The way I introduce people to this is not by telling them about the risks of AGI but rather linking them up to specific articles on lesswrong.com or telling them about how the SIAI tries to develop ethical decision making etc.
I’ve grown up in a family of Jehovah’s Witnesses, I know how to start selling bullshit. Not that the SIAI is bullshit, but I’d never use words like ‘Singularity’ while promoting it to people I don’t know.
Many people know about the transhumanist/singularity fraction already and think it is complete nonsense, so I often can only improve their opinion.
There are people teaching on university level that told me I convinced them that he (EY) is to be taken seriously.

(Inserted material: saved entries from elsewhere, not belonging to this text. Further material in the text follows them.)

-- ==== Sys2Proof/Machine/Dispatch.lean ====
section
/-! DEFINITION. `Exec(S, REQ)` of spec/30_encoding.md R47, one arm per command. -/

namespace Sys2Proof.Machine

-- R47: BUILD(m) is R56, REDUCE(a_hi, a_lo) is R65, RESERVED is R82.
def exec (i : Instr) (s : State) : Host.Outcome State Fault Refusal :=
  match i with
  | .build _ m => Sys2Proof.Machine.execBuild m s
  | .reduce aHi aLo => Sys2Proof.Machine.execReduce aHi aLo s
  | .reserved00 _ _ => Sys2Proof.Machine.execReserved00 s
  | .reserved11 _ _ => Sys2Proof.Machine.execReserved11 s

end Sys2Proof.Machine
end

What you state is good evidence that you are not one of those too stupid people I was talking about (even though you have managed to not understand what SIAI is saying very well). Thanks for presenting the evidence, and correcting my suspicion that someone on your level of non-comprehension would usually end up doing more harm than good.
Although I personally don’t care much if I’m called stupid, if I think it is justified, I doubt this attitude is very appealing to most people.
Where do you draw the line between being stupid and simply uneducated or uninformed?
I’ve never read up on their program in the first place. When thinking about turning those comments the OP is based on into a top-level post I have been pondering much longer about the title than the rest of what I said until I became too lazy and simply picked the SIAI as punching bag to direct my questions at. I thought it would sufficiently work to steer some emotions. But after all that was most of what it did accomplish, rather than some answers.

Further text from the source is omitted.